If you're doing that loop many times, maybe you can use a dict like {id: value} instead of a list?

memory usage

dicts have a constant time lookup

@fathom prairie How large is the list?

can be up to 10^6

more in some cases

A million-element dict is literally nothing

lol

alright, thanks for the help

@fathom prairie According to my quick benchmark, it's about 8 5 megabytes if the integers are not very big.

wait, no

It will be 5 megabytes (5242968 bytes in my case), because the keys will already be part of your objects.

it's about 40mb

?

ok wait i made a mistake

yeah it's 3mb according to my benchmark

If you're searching by the id multiple times, then yes, a dict is going to be way better

hm

thanks

tiny queston how do you write the code part on discord?

the formatting i mean..

!code

@fathom prairie let python do the looping:

result = next((val for val in data if val.id == some_int), None)

i need help with a if else code i made, is this the right channel?

@distant sable maybe a help channel. see #❓｜how-to-get-help

ah i see, thank you 🙂

huh, surprising!

In [3]: %paste
data = list(range(1_000_000))

def loop1(data):
    for val in data:
        if val == 545:
            return val

def loop2(data):
    result = next((val for val in data if val == 545), None)
    return result

## -- End pasted text --

In [4]: %timeit loop1(data)
15 µs ± 282 ns per loop (mean ± std. dev. of 7 runs, 100000 loops each)

In [5]: %timeit loop2(data)
15.3 µs ± 538 ns per loop (mean ± std. dev. of 7 runs, 100000 loops each)

i guess generators aren't any faster than for loops nowadays

iirc they used to be

@loud trail the generator already does the same for loop

right, i thought for had more overhead

but this is why we benchmark, after all

if anything the plain for loop is slightly faster, less overhead from next

In [2]: %%cython
   ...: def loop3(data: list):
   ...:     for val in data:
   ...:         if val == 545:
   ...:             return val

In [7]: %timeit loop3(data)
3.06 µs ± 237 ns per loop (mean ± std. dev. of 7 runs, 100000 loops each)

of course the cython version is 4x faster

In [4]: %timeit loop1(data)
894 ns ± 75.1 ns per loop (mean ± std. dev. of 7 runs, 1000000 loops each)

In [5]: %timeit loop2(data)
1.01 µs ± 24.4 ns per loop (mean ± std. dev. of 7 runs, 1000000 loops each)

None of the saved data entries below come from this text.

/-! ## nextChannel: The next channel (R152) -/

@[simp] theorem nextChannel_calState : s.nextChannel.calState = s.calState := rfl
@[simp] theorem nextChannel_fcause : s.nextChannel.fcause = s.fcause := rfl
@[simp] theorem nextChannel_busy : s.nextChannel.busy = s.busy := rfl
@[simp] theorem nextChannel_zoff : s.nextChannel.zoff = s.zoff := rfl
@[simp] theorem nextChannel_sr : s.nextChannel.sr = s.sr := rfl
@[simp] theorem nextChannel_srv : s.nextChannel.srv = s.srv := rfl
@[simp] theorem nextChannel_ch : s.nextChannel.ch = s.ch + 1 := rfl
@[simp] theorem nextChannel_w : s.nextChannel.w = s.w := rfl
@[simp] theorem nextChannel_ledonValid : s.nextChannel.ledonValid = s.ledonValid := rfl
@[simp] theorem nextChannel_ledonIdx : s.nextChannel.ledonIdx = s.ledonIdx := rfl
@[simp] theorem nextChannel_acc : s.nextChannel.acc = s.acc := rfl
@[simp] theorem nextChannel_k : s.nextChannel.k = s.k := rfl
@[simp] theorem nextChannel_t0 : s.nextChannel.t0 = s.t0 := rfl
@[simp] theorem nextChannel_iter : s.nextChannel.iter = s.iter := rfl
@[simp] theorem nextChannel_run : s.nextChannel.run = s.run := rfl
@[simp] theorem nextChannel_cfg : s.nextChannel.cfg = s.cfg := rfl
@[simp] theorem nextChannel_port : s.nextChannel.port = s.port := rfl
@[simp] theorem nextChannel_trace : s.nextChannel.trace = s.trace := rfl
@[simp] theorem nextChannel_now : s.nextChannel.now = s.now := rfl
@[simp] theorem nextChannel_dev : s.nextChannel.dev = s.dev := rfl
@[simp] theorem nextChannel_led : s.nextChannel.led = s.led := rfl
@[simp] theorem nextChannel_script : s.nextChannel.script = s.script := rfl
@[simp] theorem nextChannel_tick : s.nextChannel.tick = s.tick := rfl

/-! ## commit: The results are committed (R152) -/

@[simp] theorem commit_calState : s.commit.calState = s.calState := rfl
@[simp] theorem commit_fcause : s.commit.fcause = s.fcause := rfl
@[simp] theorem commit_busy : s.commit.busy = s.busy := rfl
@[simp] theorem commit_zoff : s.commit.zoff = s.zoff := rfl
@[simp] theorem commit_sr : s.commit.sr = committed s.cfg.nch s.w s.sr := rfl
@[simp] theorem commit_srv : s.commit.srv = true := rfl
@[simp] theorem commit_ch : s.commit.ch = s.cfg.nch := rfl
@[simp] theorem commit_w : s.commit.w = s.w := rfl
@[simp] theorem commit_ledonValid : s.commit.ledonValid = s.ledonValid := rfl
@[simp] theorem commit_ledonIdx : s.commit.ledonIdx = s.ledonIdx := rfl
@[simp] theorem commit_acc : s.commit.acc = s.acc := rfl
@[simp] theorem commit_k : s.commit.k = s.k := rfl
@[simp] theorem commit_t0 : s.commit.t0 = s.t0 := rfl
@[simp] theorem commit_iter : s.commit.iter = s.iter := rfl
@[simp] theorem commit_run : s.commit.run = s.run := rfl
@[simp] theorem commit_cfg : s.commit.cfg = s.cfg := rfl
@[simp] theorem commit_port : s.commit.port = s.port := rfl
@[simp] theorem commit_trace : s.commit.trace = s.trace := rfl
@[simp] theorem commit_now : s.commit.now = s.now := rfl
@[simp] theorem commit_dev : s.commit.dev = s.dev := rfl
@[simp] theorem commit_led : s.commit.led = s.led := rfl
@[simp] theorem commit_script : s.commit.script = s.script := rfl
@[simp] theorem commit_tick : s.commit.tick = s.tick := rfl

/-! ## withPort: A word leaves the port (R22) -/

@[simp] theorem withPort_calState (rest : List Word) : (s.withPort rest).calState = s.calState := rfl
@[simp] theorem withPort_fcause (rest : List Word) : (s.withPort rest).fcause = s.fcause := rfl
@[simp] theorem withPort_busy (rest : List Word) : (s.withPort rest).busy = s.busy := rfl
@[simp] theorem withPort_zoff (rest : List Word) : (s.withPort rest).zoff = s.zoff := rfl
@[simp] theorem withPort_sr (rest : List Word) : (s.withPort rest).sr = s.sr := rfl
@[simp] theorem withPort_srv (rest : List Word) : (s.withPort rest).srv = s.srv := rfl
@[simp] theorem withPort_ch (rest : List Word) : (s.withPort rest).ch = s.ch := rfl
@[simp] theorem withPort_w (rest : List Word) : (s.withPort rest).w = s.w := rfl
@[simp] theorem withPort_ledonValid (rest : List Word) : (s.withPort rest).ledonValid = s.ledonValid := rfl
@[simp] theorem withPort_ledonIdx (rest : List Word) : (s.withPort rest).ledonIdx = s.ledonIdx := rfl
@[simp] theorem withPort_acc (rest : List Word) : (s.withPort rest).acc = s.acc := rfl
@[simp] theorem withPort_k (rest : List Word) : (s.withPort rest).k = s.k := rfl
@[simp] theorem withPort_t0 (rest : List Word) : (s.withPort rest).t0 = s.t0 := rfl
@[simp] theorem withPort_iter (rest : List Word) : (s.withPort rest).iter = s.iter := rfl
@[simp] theorem withPort_run (rest : List Word) : (s.withPort rest).run = s.run := rfl
@[simp] theorem withPort_cfg (rest : List Word) : (s.withPort rest).cfg = s.cfg := rfl
@[simp] theorem withPort_port (rest : List Word) : (s.withPort rest).port = rest := rfl
@[simp] theorem withPort_trace (rest : List Word) : (s.withPort rest).trace = s.trace := rfl
@[simp] theorem withPort_now (rest : List Word) : (s.withPort rest).now = s.now := rfl
@[simp] theorem withPort_dev (rest : List Word) : (s.withPort rest).dev = s.dev := rfl
@[simp] theorem withPort_led (rest : List Word) : (s.withPort rest).led = s.led := rfl
@[simp] theorem withPort_script (rest : List Word) : (s.withPort rest).script = s.script := rfl
@[simp] theorem withPort_tick (rest : List Word) : (s.withPort rest).tick = s.tick := rfl

end Sys2Proof.Machine
end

and pypy is 3x faster than cython!

can't test easily on graalvm, no ipython support 😦

or maybe it does, let me see

and for completeness, if you do data_np = np.asarray(data) then numba (under cpython) can match pypy performance

In [32]: loop4 = njit(loop1)

In [33]: %timeit loop4(data_np)
893 ns ± 71.2 ns per loop (mean ± std. dev. of 7 runs, 1000000 loops each)

Hey @fiery cosmos!

is implementing linked-lists in python really better than using lists?
considering that list is a primitive data structure and implemented in C, comes built-in with python

Linked lists are almost never better 🙂

then why would people learn them?

and what are the scenarios they are better?

Pretty much only for teaching DSA.

there's a rant here about the limited usability of linked lists:
https://rust-unofficial.github.io/too-many-lists/index.html#an-obligatory-public-service-announcement

this is funny

You could also sort the list by each object’s id and do binary search, unless you’re adding to the list after initially creating it because then you’ll have to insert them into the correct position which is O(n) anyways. I think inserting should still be faster than searching through the list since it’s a compiled function, but it still would probably not be very good.

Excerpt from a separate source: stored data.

-- ==== Sys2Proof/Laws/Commands.lean ====
section
/-! SUPPORT. Each command, one equation per place it can be at: accepted, at each position of its pseudocode, and its
response due. A proof about a command rewrites with these and never unfolds a meaning. -/

namespace Sys2Proof.Machine


/-! ## A command is accepted (R22) -/

theorem getbit_accepted (s : State) (reg : Byte) (bit : BitVec 3) (h : s.busy = false) :
    exec (.getbit reg bit) s = .next ((s.accept (encode (.getbit reg bit))).goto (.getbit reg bit)) := by simp [exec, execGetbit, command, h]

theorem setbit_accepted (s : State) (reg : Byte) (bit : BitVec 3) (h : s.busy = false) :
    exec (.setbit reg bit) s = .next ((s.accept (encode (.setbit reg bit))).goto (.setbit reg bit .read)) := by simp [exec, execSetbit, command, h]

theorem clrbit_accepted (s : State) (reg : Byte) (bit : BitVec 3) (h : s.busy = false) :
    exec (.clrbit reg bit) s = .next ((s.accept (encode (.clrbit reg bit))).goto (.clrbit reg bit .read)) := by simp [exec, execClrbit, command, h]

theorem decode_accepted (s : State) (raw : Raw) (h : s.busy = false) :
    exec (.decode raw) s = .next ((s.accept (encode (.decode raw))).answer (.decode raw)
      (decodeSample s.cfg (raw.extractLsb' 16 8) (raw.extractLsb' 8 8) (raw.extractLsb' 0 8))) := by simp [exec, execDecode, command, h]

theorem setgain_accepted (s : State) (code : Byte) (h : s.busy = false) :
    exec (.setgain code) s = .next ((s.accept (encode (.setgain code))).goto (.setgain code .read)) := by simp [exec, execSetgain, command, h]

theorem setrate_accepted (s : State) (code : Byte) (h : s.busy = false) :
    exec (.setrate code) s = .next ((s.accept (encode (.setrate code))).goto (.setrate code .read)) := by simp [exec, execSetrate, command, h]

theorem setldo_accepted (s : State) (code : Byte) (h : s.busy = false) :
    exec (.setldo code) s = .next ((s.accept (encode (.setldo code))).goto (.setldo code .read)) := by simp [exec, execSetldo, command, h]

theorem begin_accepted (s : State) (ldo gain rate : Byte) (h : s.busy = false) :
    exec (.begin ldo gain rate) s = .next ((s.accept (encode (.begin ldo gain rate))).uninitialize.goto (.begin ldo gain rate (.resetSet .read))) := by simp [exec, execBegin, command, h]

theorem calafe_accepted (s : State) (tmo : Raw) (h : s.busy = false) :
    exec (.calafe tmo) s = .next ((s.accept (encode (.calafe tmo))).goto (.calafe tmo (.start .read))) := by simp [exec, execCalafe, command, h]

theorem waitcal_accepted (s : State) (tmo : Raw) (h : s.busy = false) :
    exec (.waitcal tmo) s = .next ((s.accept (encode (.waitcal tmo))).goto (.waitcal tmo .stamp)) := by simp [exec, execWaitcal, command, h]

theorem calstat_accepted (s : State) (h : s.busy = false) :
    exec .calstat s = .next ((s.accept (encode .calstat)).goto (.calstat .startBit)) := by simp [exec, execCalstat, command, h]

theorem calzero_accepted (s : State) (n : BitVec 16) (h : s.busy = false) :
    exec (.calzero n) s = .next
      (if countFits s.cfg n then (s.accept (encode (.calzero n))).goto (.calzero n .stamp)
      else (s.accept (encode (.calzero n))).goto (.respond (some (.calzero n)) (failResponse .illegalOperand))) := by
  cases hn : countFits s.cfg n <;> simp [exec, execCalzero, command, h, hn, State.raise]

theorem avail_accepted (s : State) (h : s.busy = false) :
    exec .avail s = .next ((s.accept (encode .avail)).goto .avail) := by simp [exec, execAvail, command, h]

theorem getrd_accepted (s : State) (h : s.busy = false) :
    exec .getrd s = .next ((s.accept (encode .getrd)).goto (.getrd .poll)) := by simp [exec, execGetrd, command, h]

theorem getavg_accepted (s : State) (n : BitVec 16) (h : s.busy = false) :
    exec (.getavg n) s = .next
      (if countFits s.cfg n then (s.accept (encode (.getavg n))).goto (.getavg n .stamp)
      else (s.accept (encode (.getavg n))).goto (.respond (some (.getavg n)) (failResponse .illegalOperand))) := by
  cases hn : countFits s.cfg n <;> simp [exec, execGetavg, command, h, hn, State.raise]

theorem getled_accepted (s : State) (cl : Bool) (h : s.busy = false) :
    exec (.getled cl) s = .next ((s.accept (encode (.getled cl))).goto (.getled cl .poll)) := by simp [exec, execGetled, command, h]

theorem scan_accepted (s : State) (h : s.busy = false) :
    exec .scan s = .next ((s.accept (encode .scan)).startScan.goto (.scan .lightOn)) := by simp [exec, execScan, command, h]

theorem rdsr_accepted (s : State) (idx : BitVec 3) (h : s.busy = false) :
    exec (.rdsr idx) s = .next (if s.srv then (s.accept (encode (.rdsr idx))).answer (.rdsr idx) (resultAt s.sr idx)
      else (s.accept (encode (.rdsr idx))).goto (.respond (some (.rdsr idx)) (failResponse .noData))) := by
  cases hv : s.srv <;> simp [exec, execRdsr, command, h, hv, State.raise]

theorem rdstate_accepted (s : State) (h : s.busy = false) :
    exec .rdstate s = .next ((s.accept (encode .rdstate)).answer .rdstate (stateWord s)) := by
  simp [exec, execRdstate, command, h, stateWord]

theorem rdzoff_accepted (s : State) (h : s.busy = false) :
    exec .rdzoff s = .next ((s.accept (encode .rdzoff)).answer .rdzoff s.zoff) := by simp [exec, execRdzoff, command, h]

/-! ## A command at a position (R24) -/

theorem getbit_at (s : State) (reg : Byte) (bit : BitVec 3) (hb : s.busy = true) (hr : s.run = some (.getbit reg bit)) :
    exec (.getbit reg bit) s = .next
      (match getBit ⟨reg, bit⟩ s with
      | (some b, s) => s.answer (.getbit reg bit) (boolWord b)
      | (none, s) => s.raise (.getbit reg bit) .busFault) := by
  simp [exec, execGetbit, command, hb, hr, Running.instr] <;> rfl

theorem avail_at (s : State) (hb : s.busy = true) (hr : s.run = some .avail) :
    exec .avail s = .next
      (match available s with
      | (some b, s) => s.answer .avail (boolWord b)
      | (none, s) => s.raise .avail .busFault) := by
  simp [exec, execAvail, command, hb, hr, Running.instr] <;> rfl

theorem setbit_at (s : State) (reg : Byte) (bit : BitVec 3) (p : RmwPos) (hb : s.busy = true) (hr : s.run = some (.setbit reg bit p)) :
    exec (.setbit reg bit) s = .next (resume (.setbit reg bit) (.setbit reg bit) (fun _ s => s.answer (.setbit reg bit) 0) (setBit ⟨reg, bit⟩ p s)) := by
  simp [exec, execSetbit, command, hb, hr, Running.instr]

theorem clrbit_at (s : State) (reg : Byte) (bit : BitVec 3) (p : RmwPos) (hb : s.busy = true) (hr : s.run = some (.clrbit reg bit p)) :
    exec (.clrbit reg bit) s = .next (resume (.clrbit reg bit) (.clrbit reg bit) (fun _ s => s.answer (.clrbit reg bit) 0) (clearBit ⟨reg, bit⟩ p s)) := by
  simp [exec, execClrbit, command, hb, hr, Running.instr]

theorem setgain_at (s : State) (code : Byte) (p : RmwPos) (hb : s.busy = true) (hr : s.run = some (.setgain code p)) :
    exec (.setgain code) s = .next (resume (.setgain code) (.setgain code) (fun _ s => s.answer (.setgain code) (codeWord s.cfg code))
      (writeField s.cfg.regMap.fldGain code p s)) := by
  simp [exec, execSetgain, command, hb, hr, Running.instr]

theorem setrate_at (s : State) (code : Byte) (p : RmwPos) (hb : s.busy = true) (hr : s.run = some (.setrate code p)) :
    exec (.setrate code) s = .next (resume (.setrate code) (.setrate code) (fun _ s => s.answer (.setrate code) (codeWord s.cfg code))
      (writeField s.cfg.regMap.fldRate code p s)) := by
  simp [exec, execSetrate, command, hb, hr, Running.instr]

theorem setldo_at (s : State) (code : Byte) (p : RmwPos) (hb : s.busy = true) (hr : s.run = some (.setldo code p)) :
    exec (.setldo code) s = .next (resume (.setldo code) (.setldo code) (fun _ s => s.answer (.setldo code) (codeWord s.cfg code))
      (writeField s.cfg.regMap.fldLdo code p s)) := by
  simp [exec, execSetldo, command, hb, hr, Running.instr]

theorem calafe_at (s : State) (tmo : Raw) (p : AfePos) (hb : s.busy = true) (hr : s.run = some (.calafe tmo p)) :
    exec (.calafe tmo) s = .next (resume (.calafe tmo) (.calafe tmo) (fun _ s => s.answer (.calafe tmo) 0)
      (calibrateAfe (timeoutMs tmo) id p s)) := by
  simp [exec, execCalafe, command, hb, hr, Running.instr]

theorem waitcal_at (s : State) (tmo : Raw) (p : WaitPos) (hb : s.busy = true) (hr : s.run = some (.waitcal tmo p)) :
    exec (.waitcal tmo) s = .next (resume (.waitcal tmo) (.waitcal tmo)
      (fun w s =>
        match w with
        | .success => s.answer (.waitcal tmo) CalStatus.success.word
        | .failure => s.raise (.waitcal tmo) .calibrationFailure
        | .timedOut => s.raise (.waitcal tmo) .calibrationTimeout)
      (waitCal (timeoutMs tmo) p s)) := by
  simp [exec, execWaitcal, command, hb, hr, Running.instr] <;> rfl

theorem calstat_at (s : State) (p : StatPos) (hb : s.busy = true) (hr : s.run = some (.calstat p)) :
    exec .calstat s = .next (resume .calstat .calstat (fun st s => s.answer .calstat st.word) (calStatus p s)) := by
  simp [exec, execCalstat, command, hb, hr, Running.instr]

theorem calzero_at (s : State) (n : BitVec 16) (p : AvgPos) (hb : s.busy = true) (hr : s.run = some (.calzero n p)) :
    exec (.calzero n) s = .next (resume (.calzero n) (.calzero n) (fun v s => (s.setZoff v).answer (.calzero n) v)
      (average n p s)) := by
  simp [exec, execCalzero, command, hb, hr, Running.instr]

theorem getavg_at (s : State) (n : BitVec 16) (p : AvgPos) (hb : s.busy = true) (hr : s.run = some (.getavg n p)) :
    exec (.getavg n) s = .next (resume (.getavg n) (.getavg n) (fun v s => s.answer (.getavg n) v) (average n p s)) := by
  simp [exec, execGetavg, command, hb, hr, Running.instr]

theorem getrd_at (s : State) (p : ReadPos) (hb : s.busy = true) (hr : s.run = some (.getrd p)) :
    exec .getrd s = .next (resume .getrd .getrd (fun v s => s.answer .getrd v) (getReading p s)) := by
  simp [exec, execGetrd, command, hb, hr, Running.instr]

theorem getled_at (s : State) (cl : Bool) (p : ReadPos) (hb : s.busy = true) (hr : s.run = some (.getled cl p)) :
    exec (.getled cl) s = .next (resume (.getled cl) (.getled cl) (fun v s => s.answer (.getled cl) (offsetReading s.cfg cl v s.zoff))
      (getReading p s)) := by
  simp [exec, execGetled, command, hb, hr, Running.instr]

theorem scan_lightOn (s : State) (hb : s.busy = true) (hr : s.run = some (.scan .lightOn)) :
    exec .scan s = .next (((ledSet (channelOf s.ch) true s).lit (channelOf s.ch)).goto (.scan .settle)) := by
  simp [exec, execScan, command, hb, hr, Running.instr]

theorem scan_settle (s : State) (hb : s.busy = true) (hr : s.run = some (.scan .settle)) :
    exec .scan s = .next ((delay s.cfg.settleMs s).goto (.scan (.reading .poll))) := by
  simp [exec, execScan, command, hb, hr, Running.instr]

theorem scan_reading (s : State) (p : ReadPos) (hb : s.busy = true) (hr : s.run = some (.scan (.reading p))) :
    exec .scan s = .next (resume .scan (.scan <| .reading ·)
      (fun v s => (s.gather (offsetReading s.cfg false v s.zoff)).goto (.scan .lightOff)) (getReading p s)) := by
  simp [exec, execScan, command, hb, hr, Running.instr]

theorem scan_lightOff (s : State) (hb : s.busy = true) (hr : s.run = some (.scan .lightOff)) :
    exec .scan s = .next (scanNext (ledSet (channelOf s.ch) false s).unlit) := by
  simp [exec, execScan, command, hb, hr, Running.instr]

theorem scan_abort (s : State) (c : Cause) (hb : s.busy = true) (hr : s.run = some (.scan (.abort c))) :
    exec .scan s = .next ((ledSet s.ledonIdx false s).unlit.goto (.respond (some .scan) (failResponse c))) := by
  simp [exec, execScan, command, hb, hr, Running.instr]

theorem begin_resetSet (s : State) (ldo gain rate : Byte) (p : RmwPos) (hb : s.busy = true) (hr : s.run = some (.begin ldo gain rate (.resetSet p))) :
    exec (.begin ldo gain rate) s = .next (resume (.begin ldo gain rate) (.begin ldo gain rate <| .resetSet ·)
      (fun _ s => s.goto (.begin ldo gain rate .resetHold)) (setBit s.cfg.regMap.fReset p s)) := by
  simp [exec, execBegin, command, hb, hr, Running.instr]

theorem begin_resetHold (s : State) (ldo gain rate : Byte) (hb : s.busy = true) (hr : s.run = some (.begin ldo gain rate .resetHold)) :
    exec (.begin ldo gain rate) s = .next ((delay s.cfg.resetSettleMs s).goto (.begin ldo gain rate (.resetClear .read))) := by
  simp [exec, execBegin, command, hb, hr, Running.instr]

theorem begin_resetClear (s : State) (ldo gain rate : Byte) (p : RmwPos) (hb : s.busy = true) (hr : s.run = some (.begin ldo gain rate (.resetClear p))) :
    exec (.begin ldo gain rate) s = .next (resume (.begin ldo gain rate) (.begin ldo gain rate <| .resetClear ·)
      (fun _ s => s.goto (.begin ldo gain rate .resetSettle)) (clearBit s.cfg.regMap.fReset p s)) := by
  simp [exec, execBegin, command, hb, hr, Running.instr]

theorem begin_resetSettle (s : State) (ldo gain rate : Byte) (hb : s.busy = true) (hr : s.run = some (.begin ldo gain rate .resetSettle)) :
    exec (.begin ldo gain rate) s = .next ((setCalState calReset (delay s.cfg.resetSettleMs s)).goto (.begin ldo gain rate (.pud .read))) := by
  simp [exec, execBegin, command, hb, hr, Running.instr]

theorem begin_pud (s : State) (ldo gain rate : Byte) (p : RmwPos) (hb : s.busy = true) (hr : s.run = some (.begin ldo gain rate (.pud p))) :
    exec (.begin ldo gain rate) s = .next (resume (.begin ldo gain rate) (.begin ldo gain rate <| .pud ·)
      (fun _ s => s.goto (.begin ldo gain rate (.pua .read))) (setBit s.cfg.regMap.fPud p s)) := by
  simp [exec, execBegin, command, hb, hr, Running.instr]

theorem begin_pua (s : State) (ldo gain rate : Byte) (p : RmwPos) (hb : s.busy = true) (hr : s.run = some (.begin ldo gain rate (.pua p))) :
    exec (.begin ldo gain rate) s = .next (resume (.begin ldo gain rate) (.begin ldo gain rate <| .pua ·)
      (fun _ s => s.clearPolls.goto (.begin ldo gain rate .purPoll)) (setBit s.cfg.regMap.fPua p s)) := by
  simp [exec, execBegin, command, hb, hr, Running.instr]

theorem begin_purPoll (s : State) (ldo gain rate : Byte) (hb : s.busy = true) (hr : s.run = some (.begin ldo gain rate .purPoll)) :
    exec (.begin ldo gain rate) s = .next (resume (.begin ldo gain rate) (fun _ => .begin ldo gain rate .purPause)
      (fun _ s => (setCalState calPoweredUp s).goto (.begin ldo gain rate (.ldo .read))) (powerUpPoll s)) := by
  simp [exec, execBegin, command, hb, hr, Running.instr]

theorem begin_purPause (s : State) (ldo gain rate : Byte) (hb : s.busy = true) (hr : s.run = some (.begin ldo gain rate .purPause)) :
    exec (.begin ldo gain rate) s = .next ((delay s.cfg.puPollMs s).goto (.begin ldo gain rate .purPoll)) := by
  simp [exec, execBegin, command, hb, hr, Running.instr]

The hash map idea might be better for this situation, but binary search might be a good thing to know about for the future

Also python lists don’t use linked lists, they use arrays. So it wouldn’t be the same kind of data structure

I think collections.deque is a linked list.

!d collections.deque

strangely, access in deques is way faster than I'd expect from linked lists, though linear:

import collections
d = collections.deque(range(100000))
%timeit d[0]
%timeit d[10]
%timeit d[100]
%timeit d[1000]
%timeit d[10000]

62 ns ± 5.44 ns per loop (mean ± std. dev. of 7 runs, 10000000 loops each)
58.6 ns ± 3.5 ns per loop (mean ± std. dev. of 7 runs, 10000000 loops each)
69 ns ± 10.1 ns per loop (mean ± std. dev. of 7 runs, 10000000 loops each)
69.6 ns ± 4.97 ns per loop (mean ± std. dev. of 7 runs, 10000000 loops each)
317 ns ± 2.7 ns per loop (mean ± std. dev. of 7 runs, 1000000 loops each)

If you put all the nodes of a linked list in an array, is it still considered a real linked list?
I wonder if the deque does that

10000 steps over a linked list in ~250ns..

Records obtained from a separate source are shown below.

/-- Settles O56: a channel is lit only between the two `LedSet`s of `SCAN`, and `LEDON` names it. -/
theorem stepKeepsOneChannelLit : Obligations.StepKeepsOneChannelLit := by
  intro s t h hs hst
  have ht : t.LedInv := by
    rcases step_cases hst with ⟨_, hl, -⟩ | ⟨-, hb, cw, rest, i, -, -, he⟩ | ⟨-, hb, cw, rest, -, -, rfl⟩
      | ⟨-, hb, r, i, hr, hi, he⟩ | ⟨-, -, r, hr, rfl⟩ | ⟨-, -, rfl⟩
    · simp [hs] at hl
    · rw [exec_accepted i _ (by exact hb)] at he
      cases he
      exact startOf_ledInv (s := s.withPort rest) (h.dark fun r hb' => by simp [hb] at hb') i _
    · exact ledInv_of_dark (h.dark fun r hb' => by simp [hb] at hb') fun r _ hr => by cases hr; rfl
    · by_cases hp : ∃ p, r = .scan p
      · obtain ⟨p, rfl⟩ := hp
        cases hi
        exact exec_scan_ledInv h hb hr he
      · have hp' : ∀ p, r ≠ .scan p := fun p e => hp ⟨p, e⟩
        obtain ⟨ht, hv, hl⟩ := exec_outside_scan he hb hr hi hp'
        have hd : s.Dark := h.dark fun r' _ hr' => by cases hr.symm.trans hr'; exact lit_of_ne_scan hp'
        exact ledInv_of_dark (hd.congr hv hl) ht
    · exact ledInv_of_dark (h.dark fun r' _ hr' => by cases hr.symm.trans hr'; rfl) nofun
    · exact h
  exact ⟨ht, fun a b ha hb => Fin.ext ((ht.1 a ha).2.symm.trans (ht.1 b hb).2)⟩

/-! ## The invariants at reset (R34, R185) -/

theorem reset_heldInRange : State.reset.HeldInRange := by
  refine ⟨by decide, ?_, fun i => ?_, by decide⟩
  · unfold IsSample; decide
  · have hz : resultAt State.reset.sr i = 0 := Vector.getElem_replicate ..
    rw [hz]
    unfold IsDifference; decide

/-- Settles O51: each invariant is about the reset values alone. -/
theorem invariantsHoldAtReset : Obligations.InvariantsHoldAtReset :=
  ⟨rfl, calInv_of_settled (.inl ⟨.inl rfl, rfl⟩) nofun, rangeInv_of_idle reset_heldInRange rfl,
    fun _ => nofun, ledInv_of_dark ⟨fun i => Vector.getElem_replicate .., rfl⟩ nofun, rfl, nofun, reset_dev_wf,
    by decide⟩

end Sys2Proof.Machine
end

section
/-! A whole scan whose polls are ready (R26, R27, R151, R152, R153): the moves it uses, one channel, all channels. -/

namespace Sys2Proof.Machine

/-! ## Steps in a row -/

theorem execN_step {i : Instr} {s t : State} (h : exec i s = .next t) (n : Nat) : execN i (n + 1) s = execN i n t := by
  rw [execN, h]

theorem execN_add {i : Instr} {m : Nat} {s t : State} (h : execN i m s = .next t) (n : Nat) :
    execN i (m + n) s = execN i n t := by
  induction m generalizing s with
  | zero => cases h; rw [Nat.zero_add]
  | succ m ih =>
    obtain ⟨s', hs⟩ := exec_next i s
    rw [execN_step hs] at h
    rw [Nat.succ_add, execN_step hs, ih h]

/-! ## Moves in a row without a bus write -/

/-- `u` stands `k` moves after `s`, the device's registers changed by the device alone. -/
structure Ahead (s : State) (k : Nat) (u : State) : Prop where
  moves : ∀ j, u.moveAt j = s.moveAt (k + j)
  dev : u.dev = s.devAfter k
  cfg : u.cfg = s.cfg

Also I wonder why that doesn’t start increasing until after 1000

before that, the function call itself is taking the 60ns, probaby.

that's about how long an empty function takes

I think it's not a naive linked list, instead it's a linked list of blocks

https://github.com/python/cpython/blob/main/Modules/_collectionsmodule.c#L82-L99

typedef struct BLOCK {
    struct BLOCK *leftlink;
    PyObject *data[BLOCKLEN];
    struct BLOCK *rightlink;
} block;

typedef struct {
    PyObject_VAR_HEAD
    block *leftblock;
    block *rightblock;
    Py_ssize_t leftindex;       /* 0 <= leftindex < BLOCKLEN */
    Py_ssize_t rightindex;      /* 0 <= rightindex < BLOCKLEN */
    size_t state;               /* incremented whenever the indices move */
    Py_ssize_t maxlen;          /* maxlen is -1 for unbounded deques */
    Py_ssize_t numfreeblocks;
    block *freeblocks[MAXFREEBLOCKS];
    PyObject *weakreflist;
} dequeobject;

Is that like a linked list where each node holds an array instead of one single value, so it doesn’t need to go through as many nodes to reach the nth index?

oh, cool.

I keep forgetting this fact and getting told that

I think I'm learning how deques are structured for the third time now.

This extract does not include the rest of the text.